Foreign ownership broadly open

FDI is permitted in 1,144 business categories with 100% foreign ownership generally allowed. Only 61 categories are fully closed (e.g., public administration, defense), 30 have shareholding-ratio caps, and three are prohibited (nuclear power, radio and terrestrial TV broadcasting).

Setup steps for a foreigner

Compared with a Korean incorporation, a foreigner adds two steps. The full sequence is: (1) foreign investment notification (to a domestic foreign-exchange bank or KOTRA), (2) remittance of investment funds, (3) registration of incorporation and business registration, and (4) registration of the foreign-invested company.

Minimum investment threshold (FDI status)

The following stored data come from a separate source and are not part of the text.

-- ==== Sys2Proof/Laws/KeepsMeas.lean ====
section
/-! SUPPORT.  What each operation and each command keeps, in the sense of `Keeps`: measurement and the power path. -/

set_option Elab.async false

namespace Sys2Proof.Machine

variable {m i p : Bool} {a s t : State}

/-! ## Meas -/

theorem State.updConv_keeps {x1 x2} (h : Keeps m i p a s) : Keeps m i p a (State.updConv s x1 x2) := by
  unfold State.updConv
  extract_lets v1
  exact (keeps_mk h)

theorem State.updChan_keeps {x1 x2} (h : Keeps m i p a s) : Keeps m i p a (State.updChan s x1 x2) := by
  unfold State.updChan
  extract_lets v1
  exact (keeps_mk h)

theorem State.showQueue_keeps {x1} (h : Keeps m i p a s) : Keeps m i p a (State.showQueue s x1) := by
  unfold State.showQueue
  exact (State.setB_keeps (State.setB_keeps (State.setF_keeps h)))

theorem State.enqueue_keeps {x1 x2 x3} (h : Keeps m i p a s) : Keeps m i p a (State.enqueue s x1 x2 x3) := by
  unfold State.enqueue
  extract_lets v1 v2 v3 v4 v5 v6 v7 v8
  have k9 : Keeps m i p a v2 := (State.setF_keeps h)
  clear_value v2
  have k10 : Keeps m i p a v7 := (keeps_mk k9)
  clear_value v7
  have k11 : Keeps m i p a v8 := (State.showQueue_keeps (State.setF_keeps k10))
  clear_value v8
  exact (keeps_ite (keeps_ite (State.event_keeps k11) k11) (State.event_keeps (State.count_keeps k9)))

theorem State.dequeue_keeps {x1} (h : Keeps m i p a s) : Keeps m i p a (State.dequeue s x1) := by
  unfold State.dequeue
  extract_lets v1 v2
  exact (State.showQueue_keeps (State.setF_keeps h))

theorem State.releaseTo_keeps {x1} (h : Keeps m i p a s) : Keeps m i p a (State.releaseTo s x1) := by
  unfold State.releaseTo
  extract_lets v1 v2 v3
  exact (keeps_ite (State.dequeue_keeps h) h)

theorem State.emptyQueue_keeps (h : Keeps m i p a s) : Keeps m i p a (State.emptyQueue s) := by
  unfold State.emptyQueue
  exact (State.showQueue_keeps (State.setF_keeps (State.setF_keeps h)))

theorem State.queueWord_keeps {x1 x2 x3 x4 x5} (h : Keeps m i p a s)
    : Keeps m i p a (State.queueWord s x1 x2 x3 x4 x5) := by
  unfold State.queueWord
  exact (keeps_ite (State.enqueue_keeps h) h)

theorem State.takeWord_keeps {x1 x2} (h : Keeps m i p a s) : Keeps m i p a (State.takeWord s x1 x2) := by
  unfold State.takeWord
  extract_lets v1 v2
  have k3 : Keeps m i p a v1 := (State.setB_keeps h)
  clear_value v1
  have k4 : Keeps m i p a v2 := (State.updChan_keeps k3)
  clear_value v2
  exact (keeps_ite (State.updChan_keeps k4) (keeps_ite k4 (State.raise_keeps (State.setB_keeps k4))))

theorem State.clearAccs_keeps (h : Keeps m i p a s) : Keeps m i p a (State.clearAccs s) := by
  unfold State.clearAccs
  exact (keeps_foldl (fun _ _ g1 => (State.setB_keeps (State.updChan_keeps g1))) h)

theorem State.scaleChange_keeps {x1} (h : Keeps m i p a s) : Keeps m i p a (State.scaleChange s x1) := by
  unfold State.scaleChange
  exact (State.setB_keeps (State.setB_keeps (State.updChan_keeps h)))

theorem State.showSnap_keeps {x1} (h : Keeps m i p a s) : Keeps m i p a (State.showSnap s x1) := by
  unfold State.showSnap
  extract_lets v1 v2 v3 v4 v5 v6
  have k7 : Keeps m i p a v3 := (State.setB_keeps (State.setB_keeps h))
  clear_value v3
  have k8 : Keeps m i p a v4 := (State.setPair_keeps k7)
  clear_value v4
  have k9 : Keeps m i p a v5 := (State.setF_keeps k8)
  clear_value v5
  have k10 : Keeps m i p a v6 := (State.setReg_keeps (State.setReg_keeps k9))
  clear_value v6
  exact (State.setPair_keeps k10)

To qualify as a foreign-invested company under FIPA, a foreigner must invest at least KRW 100 million and acquire 10% or more of voting shares (or the right to appoint executives). Below this, a foreigner can still form an ordinary local company with no statutory minimum capital, but without FDI status/incentives.

Typical timeline

Incorporation of a foreign-invested company generally takes around two to four weeks once documentation is in order, covering notification, fund remittance, incorporation/business registration and FDI registration.

Common entity form

Foreign investors most often establish a stock company (Chusik Hoesa), the standard limited-liability corporate vehicle; alternatives include establishing a domestic branch or liaison office under the Foreign Exchange Transaction Act.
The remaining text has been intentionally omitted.